Problem to work on
What is needed is each line of the data below that holds the string "choice".

Material for the task
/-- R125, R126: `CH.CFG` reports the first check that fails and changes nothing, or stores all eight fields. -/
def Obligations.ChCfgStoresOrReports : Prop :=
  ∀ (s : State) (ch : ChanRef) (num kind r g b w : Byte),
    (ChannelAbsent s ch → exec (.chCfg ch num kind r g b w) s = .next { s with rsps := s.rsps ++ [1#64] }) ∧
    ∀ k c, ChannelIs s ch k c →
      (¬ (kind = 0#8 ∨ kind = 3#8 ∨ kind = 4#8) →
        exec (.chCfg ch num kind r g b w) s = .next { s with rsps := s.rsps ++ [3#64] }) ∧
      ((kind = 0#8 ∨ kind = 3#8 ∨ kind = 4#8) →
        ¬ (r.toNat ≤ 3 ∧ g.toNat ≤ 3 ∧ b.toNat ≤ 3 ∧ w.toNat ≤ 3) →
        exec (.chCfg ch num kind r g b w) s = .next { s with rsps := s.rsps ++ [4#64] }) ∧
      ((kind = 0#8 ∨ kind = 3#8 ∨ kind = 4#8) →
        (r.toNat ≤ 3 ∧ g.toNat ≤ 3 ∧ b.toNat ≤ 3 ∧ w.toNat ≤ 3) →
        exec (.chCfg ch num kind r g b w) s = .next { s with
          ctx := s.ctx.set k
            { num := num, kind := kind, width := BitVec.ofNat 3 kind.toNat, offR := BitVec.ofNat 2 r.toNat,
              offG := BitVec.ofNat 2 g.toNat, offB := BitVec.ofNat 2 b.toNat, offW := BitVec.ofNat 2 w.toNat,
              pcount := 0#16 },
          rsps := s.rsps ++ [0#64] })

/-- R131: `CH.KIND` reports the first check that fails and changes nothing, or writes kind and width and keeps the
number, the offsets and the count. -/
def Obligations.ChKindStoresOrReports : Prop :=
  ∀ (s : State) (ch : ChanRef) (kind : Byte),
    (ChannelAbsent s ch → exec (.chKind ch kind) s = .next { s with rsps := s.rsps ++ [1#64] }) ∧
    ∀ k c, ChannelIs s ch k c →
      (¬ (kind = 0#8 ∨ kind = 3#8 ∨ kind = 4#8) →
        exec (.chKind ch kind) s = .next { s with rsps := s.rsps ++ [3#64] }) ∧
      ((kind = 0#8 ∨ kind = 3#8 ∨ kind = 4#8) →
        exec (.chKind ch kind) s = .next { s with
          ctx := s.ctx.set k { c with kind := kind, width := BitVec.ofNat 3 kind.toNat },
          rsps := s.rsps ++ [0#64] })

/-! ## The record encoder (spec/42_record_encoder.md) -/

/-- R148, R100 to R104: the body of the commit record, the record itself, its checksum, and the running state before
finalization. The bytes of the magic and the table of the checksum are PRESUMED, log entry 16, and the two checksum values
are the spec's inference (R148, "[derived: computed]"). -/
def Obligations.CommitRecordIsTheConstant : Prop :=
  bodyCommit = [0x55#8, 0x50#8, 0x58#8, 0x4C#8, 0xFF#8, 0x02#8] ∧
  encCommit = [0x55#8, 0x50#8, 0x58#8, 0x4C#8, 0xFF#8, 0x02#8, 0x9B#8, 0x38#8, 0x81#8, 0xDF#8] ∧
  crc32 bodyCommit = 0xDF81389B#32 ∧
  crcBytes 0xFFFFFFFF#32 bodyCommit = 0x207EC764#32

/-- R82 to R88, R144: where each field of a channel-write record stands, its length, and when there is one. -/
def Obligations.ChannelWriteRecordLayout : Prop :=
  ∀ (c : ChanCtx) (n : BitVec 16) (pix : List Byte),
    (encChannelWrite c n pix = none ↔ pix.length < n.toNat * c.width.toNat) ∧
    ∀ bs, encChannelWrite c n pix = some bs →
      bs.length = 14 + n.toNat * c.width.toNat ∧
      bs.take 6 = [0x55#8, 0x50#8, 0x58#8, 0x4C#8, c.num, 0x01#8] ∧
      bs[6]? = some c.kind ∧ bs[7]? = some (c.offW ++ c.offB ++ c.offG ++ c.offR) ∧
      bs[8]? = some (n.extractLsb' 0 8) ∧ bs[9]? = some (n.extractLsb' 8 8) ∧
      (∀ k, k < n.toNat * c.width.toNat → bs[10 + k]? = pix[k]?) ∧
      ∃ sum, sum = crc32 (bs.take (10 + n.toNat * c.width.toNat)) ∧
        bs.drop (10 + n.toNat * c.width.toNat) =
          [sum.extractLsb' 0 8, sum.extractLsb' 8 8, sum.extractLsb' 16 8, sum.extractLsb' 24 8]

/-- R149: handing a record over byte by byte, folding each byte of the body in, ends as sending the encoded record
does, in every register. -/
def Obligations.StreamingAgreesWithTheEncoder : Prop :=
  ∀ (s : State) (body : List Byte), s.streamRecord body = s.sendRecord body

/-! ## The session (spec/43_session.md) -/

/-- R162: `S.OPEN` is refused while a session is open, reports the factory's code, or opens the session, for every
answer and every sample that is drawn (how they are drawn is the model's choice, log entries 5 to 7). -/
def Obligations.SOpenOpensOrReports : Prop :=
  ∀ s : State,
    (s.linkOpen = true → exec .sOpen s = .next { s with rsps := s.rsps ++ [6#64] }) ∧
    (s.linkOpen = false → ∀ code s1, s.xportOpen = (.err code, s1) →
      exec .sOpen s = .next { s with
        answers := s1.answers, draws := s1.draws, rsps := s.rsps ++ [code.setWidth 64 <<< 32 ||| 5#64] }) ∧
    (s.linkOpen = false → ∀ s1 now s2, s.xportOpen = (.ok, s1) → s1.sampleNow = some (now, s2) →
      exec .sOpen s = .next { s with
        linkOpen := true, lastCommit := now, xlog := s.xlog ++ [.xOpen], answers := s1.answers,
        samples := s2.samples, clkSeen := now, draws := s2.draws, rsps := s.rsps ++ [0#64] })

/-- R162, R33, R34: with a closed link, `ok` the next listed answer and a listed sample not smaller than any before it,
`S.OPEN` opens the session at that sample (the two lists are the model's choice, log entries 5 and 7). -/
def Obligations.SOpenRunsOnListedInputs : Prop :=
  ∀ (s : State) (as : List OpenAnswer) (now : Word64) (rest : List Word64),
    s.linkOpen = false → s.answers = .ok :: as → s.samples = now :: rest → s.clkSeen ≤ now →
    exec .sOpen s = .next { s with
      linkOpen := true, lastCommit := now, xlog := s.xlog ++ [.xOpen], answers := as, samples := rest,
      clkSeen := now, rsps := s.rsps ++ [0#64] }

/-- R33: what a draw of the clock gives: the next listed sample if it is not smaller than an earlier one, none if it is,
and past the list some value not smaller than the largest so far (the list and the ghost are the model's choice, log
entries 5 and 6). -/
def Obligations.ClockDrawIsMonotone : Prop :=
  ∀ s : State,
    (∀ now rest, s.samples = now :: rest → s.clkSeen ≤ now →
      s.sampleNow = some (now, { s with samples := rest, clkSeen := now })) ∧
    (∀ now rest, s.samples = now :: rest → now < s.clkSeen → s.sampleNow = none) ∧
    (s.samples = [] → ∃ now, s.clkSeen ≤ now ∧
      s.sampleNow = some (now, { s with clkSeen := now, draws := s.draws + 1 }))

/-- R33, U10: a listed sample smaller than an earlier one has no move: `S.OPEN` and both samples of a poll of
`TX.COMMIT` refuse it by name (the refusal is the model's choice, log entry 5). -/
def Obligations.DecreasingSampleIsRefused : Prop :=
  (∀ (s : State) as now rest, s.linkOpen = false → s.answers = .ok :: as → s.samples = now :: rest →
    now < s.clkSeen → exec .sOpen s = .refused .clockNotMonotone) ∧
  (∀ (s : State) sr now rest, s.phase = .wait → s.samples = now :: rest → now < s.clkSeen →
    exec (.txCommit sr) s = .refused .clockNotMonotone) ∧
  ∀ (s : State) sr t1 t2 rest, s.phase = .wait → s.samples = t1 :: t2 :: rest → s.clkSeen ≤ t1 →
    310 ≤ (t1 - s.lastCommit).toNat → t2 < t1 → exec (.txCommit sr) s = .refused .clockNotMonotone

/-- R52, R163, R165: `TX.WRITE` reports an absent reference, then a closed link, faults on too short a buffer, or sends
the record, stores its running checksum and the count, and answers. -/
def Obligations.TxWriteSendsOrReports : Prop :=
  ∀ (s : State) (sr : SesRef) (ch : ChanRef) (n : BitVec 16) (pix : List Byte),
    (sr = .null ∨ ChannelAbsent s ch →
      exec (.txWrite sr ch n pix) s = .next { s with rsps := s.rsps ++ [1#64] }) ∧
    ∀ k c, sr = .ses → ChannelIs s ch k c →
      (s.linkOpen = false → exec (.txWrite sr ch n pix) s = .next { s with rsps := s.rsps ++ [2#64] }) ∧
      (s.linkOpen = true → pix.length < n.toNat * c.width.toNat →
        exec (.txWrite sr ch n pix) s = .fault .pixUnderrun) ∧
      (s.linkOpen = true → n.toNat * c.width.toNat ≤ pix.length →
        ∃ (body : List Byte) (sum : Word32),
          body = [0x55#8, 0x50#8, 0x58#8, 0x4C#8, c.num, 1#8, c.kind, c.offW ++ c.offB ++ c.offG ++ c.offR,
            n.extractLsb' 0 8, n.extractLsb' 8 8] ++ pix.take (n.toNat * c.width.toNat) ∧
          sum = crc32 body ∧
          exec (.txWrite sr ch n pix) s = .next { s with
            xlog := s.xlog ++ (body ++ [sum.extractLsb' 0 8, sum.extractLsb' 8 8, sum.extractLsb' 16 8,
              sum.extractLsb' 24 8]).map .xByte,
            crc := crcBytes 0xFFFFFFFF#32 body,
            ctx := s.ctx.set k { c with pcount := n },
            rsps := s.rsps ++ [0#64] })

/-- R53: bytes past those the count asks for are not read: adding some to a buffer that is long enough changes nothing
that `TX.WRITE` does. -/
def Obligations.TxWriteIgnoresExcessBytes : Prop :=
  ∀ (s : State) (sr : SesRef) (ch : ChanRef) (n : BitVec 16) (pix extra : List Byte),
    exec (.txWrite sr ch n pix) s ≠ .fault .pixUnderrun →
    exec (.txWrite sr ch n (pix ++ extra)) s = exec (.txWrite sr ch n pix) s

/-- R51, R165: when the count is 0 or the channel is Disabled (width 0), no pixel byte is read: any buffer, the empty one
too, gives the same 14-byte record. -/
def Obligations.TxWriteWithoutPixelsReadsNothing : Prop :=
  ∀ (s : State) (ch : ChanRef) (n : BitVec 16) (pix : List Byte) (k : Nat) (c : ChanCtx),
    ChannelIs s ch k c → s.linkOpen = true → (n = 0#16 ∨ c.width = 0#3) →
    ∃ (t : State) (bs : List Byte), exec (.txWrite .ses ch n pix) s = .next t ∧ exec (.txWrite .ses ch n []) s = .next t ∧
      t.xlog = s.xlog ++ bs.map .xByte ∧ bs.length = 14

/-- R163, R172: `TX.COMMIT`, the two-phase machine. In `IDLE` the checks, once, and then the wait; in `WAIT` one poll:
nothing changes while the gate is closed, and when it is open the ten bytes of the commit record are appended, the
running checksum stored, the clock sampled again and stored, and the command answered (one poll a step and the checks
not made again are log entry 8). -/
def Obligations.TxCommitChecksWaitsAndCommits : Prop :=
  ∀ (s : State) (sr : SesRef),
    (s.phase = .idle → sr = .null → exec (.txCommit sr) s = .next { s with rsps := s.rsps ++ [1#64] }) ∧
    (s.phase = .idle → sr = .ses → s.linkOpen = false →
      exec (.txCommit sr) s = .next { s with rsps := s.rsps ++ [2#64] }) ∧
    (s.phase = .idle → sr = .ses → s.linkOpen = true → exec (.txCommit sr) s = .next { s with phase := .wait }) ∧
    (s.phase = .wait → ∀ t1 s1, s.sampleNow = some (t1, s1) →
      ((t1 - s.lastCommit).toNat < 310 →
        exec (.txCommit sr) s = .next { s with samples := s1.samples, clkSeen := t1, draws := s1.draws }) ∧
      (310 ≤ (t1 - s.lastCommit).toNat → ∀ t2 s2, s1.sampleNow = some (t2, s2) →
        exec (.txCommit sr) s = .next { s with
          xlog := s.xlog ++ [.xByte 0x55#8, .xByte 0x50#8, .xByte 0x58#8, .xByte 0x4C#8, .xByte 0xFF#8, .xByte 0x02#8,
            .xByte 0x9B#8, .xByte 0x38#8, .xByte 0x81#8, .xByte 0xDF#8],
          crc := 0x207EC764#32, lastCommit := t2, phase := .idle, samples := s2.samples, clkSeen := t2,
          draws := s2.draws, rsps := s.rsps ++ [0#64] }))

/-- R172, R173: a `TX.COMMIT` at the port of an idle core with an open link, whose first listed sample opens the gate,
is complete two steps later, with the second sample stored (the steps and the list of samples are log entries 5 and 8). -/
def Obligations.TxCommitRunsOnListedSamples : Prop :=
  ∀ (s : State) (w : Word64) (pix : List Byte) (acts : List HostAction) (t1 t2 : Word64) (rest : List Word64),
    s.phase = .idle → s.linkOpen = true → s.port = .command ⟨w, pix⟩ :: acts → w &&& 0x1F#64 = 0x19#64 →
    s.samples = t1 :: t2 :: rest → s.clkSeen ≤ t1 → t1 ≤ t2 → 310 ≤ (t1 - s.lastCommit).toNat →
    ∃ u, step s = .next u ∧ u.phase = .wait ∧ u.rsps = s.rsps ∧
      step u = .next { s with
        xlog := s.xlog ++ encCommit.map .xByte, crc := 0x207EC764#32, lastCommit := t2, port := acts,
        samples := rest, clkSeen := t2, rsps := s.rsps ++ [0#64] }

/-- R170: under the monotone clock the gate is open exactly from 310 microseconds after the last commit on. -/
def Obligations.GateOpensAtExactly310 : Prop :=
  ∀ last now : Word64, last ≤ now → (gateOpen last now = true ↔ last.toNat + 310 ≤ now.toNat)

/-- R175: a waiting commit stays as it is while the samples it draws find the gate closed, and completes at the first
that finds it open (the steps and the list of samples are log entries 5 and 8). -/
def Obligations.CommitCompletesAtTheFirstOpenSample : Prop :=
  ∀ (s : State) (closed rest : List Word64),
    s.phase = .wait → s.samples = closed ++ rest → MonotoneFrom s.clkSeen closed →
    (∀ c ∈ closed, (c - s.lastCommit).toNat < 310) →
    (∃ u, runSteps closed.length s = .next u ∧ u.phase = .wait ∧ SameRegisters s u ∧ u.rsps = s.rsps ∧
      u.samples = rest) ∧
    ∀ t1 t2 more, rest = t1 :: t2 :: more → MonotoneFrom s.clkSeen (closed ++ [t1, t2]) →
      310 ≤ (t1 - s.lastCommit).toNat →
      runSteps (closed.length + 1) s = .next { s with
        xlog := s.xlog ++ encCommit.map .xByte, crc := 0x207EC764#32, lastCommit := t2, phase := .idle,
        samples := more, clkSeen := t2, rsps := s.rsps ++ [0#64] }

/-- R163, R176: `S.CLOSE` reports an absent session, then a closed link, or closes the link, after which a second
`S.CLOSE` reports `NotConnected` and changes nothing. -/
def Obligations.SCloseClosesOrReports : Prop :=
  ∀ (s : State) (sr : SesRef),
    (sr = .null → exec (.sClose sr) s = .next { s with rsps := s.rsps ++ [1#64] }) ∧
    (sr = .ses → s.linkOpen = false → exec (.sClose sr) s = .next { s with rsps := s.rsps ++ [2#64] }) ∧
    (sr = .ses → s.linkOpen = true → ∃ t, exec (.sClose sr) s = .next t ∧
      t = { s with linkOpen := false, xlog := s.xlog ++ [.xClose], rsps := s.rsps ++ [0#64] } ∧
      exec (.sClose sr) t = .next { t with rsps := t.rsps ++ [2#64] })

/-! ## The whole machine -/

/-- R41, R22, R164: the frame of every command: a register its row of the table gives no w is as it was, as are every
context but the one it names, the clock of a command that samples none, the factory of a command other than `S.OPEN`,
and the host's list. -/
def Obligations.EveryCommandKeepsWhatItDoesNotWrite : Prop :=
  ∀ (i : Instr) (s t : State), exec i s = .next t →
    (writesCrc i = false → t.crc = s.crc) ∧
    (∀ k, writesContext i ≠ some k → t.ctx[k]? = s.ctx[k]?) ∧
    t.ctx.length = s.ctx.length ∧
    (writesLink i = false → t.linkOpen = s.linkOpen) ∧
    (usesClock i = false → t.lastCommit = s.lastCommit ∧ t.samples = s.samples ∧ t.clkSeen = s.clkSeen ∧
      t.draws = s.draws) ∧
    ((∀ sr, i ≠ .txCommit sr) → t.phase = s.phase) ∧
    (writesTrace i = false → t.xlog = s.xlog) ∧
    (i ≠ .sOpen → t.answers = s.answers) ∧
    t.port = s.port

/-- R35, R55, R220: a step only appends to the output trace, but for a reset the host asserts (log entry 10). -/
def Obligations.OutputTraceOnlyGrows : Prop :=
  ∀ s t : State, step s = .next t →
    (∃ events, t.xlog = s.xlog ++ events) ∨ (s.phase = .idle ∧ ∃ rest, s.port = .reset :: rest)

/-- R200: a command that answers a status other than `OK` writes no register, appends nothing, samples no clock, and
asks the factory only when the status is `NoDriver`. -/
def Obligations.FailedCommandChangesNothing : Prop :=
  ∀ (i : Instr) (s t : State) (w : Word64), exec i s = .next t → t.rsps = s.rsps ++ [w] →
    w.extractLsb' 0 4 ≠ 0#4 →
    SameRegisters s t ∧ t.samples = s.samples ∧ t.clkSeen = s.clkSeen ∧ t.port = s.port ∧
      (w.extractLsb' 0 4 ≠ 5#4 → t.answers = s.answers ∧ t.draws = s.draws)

Task answer
answer and every sample that is drawn (how they are drawn is the model's choice, log entries 5 to 7). -/
`S.OPEN` opens the session at that sample (the two lists are the model's choice, log entries 5 and 7). -/
and past the list some value not smaller than the largest so far (the list and the ghost are the model's choice, log
`TX.COMMIT` refuse it by name (the refusal is the model's choice, log entry 5). -/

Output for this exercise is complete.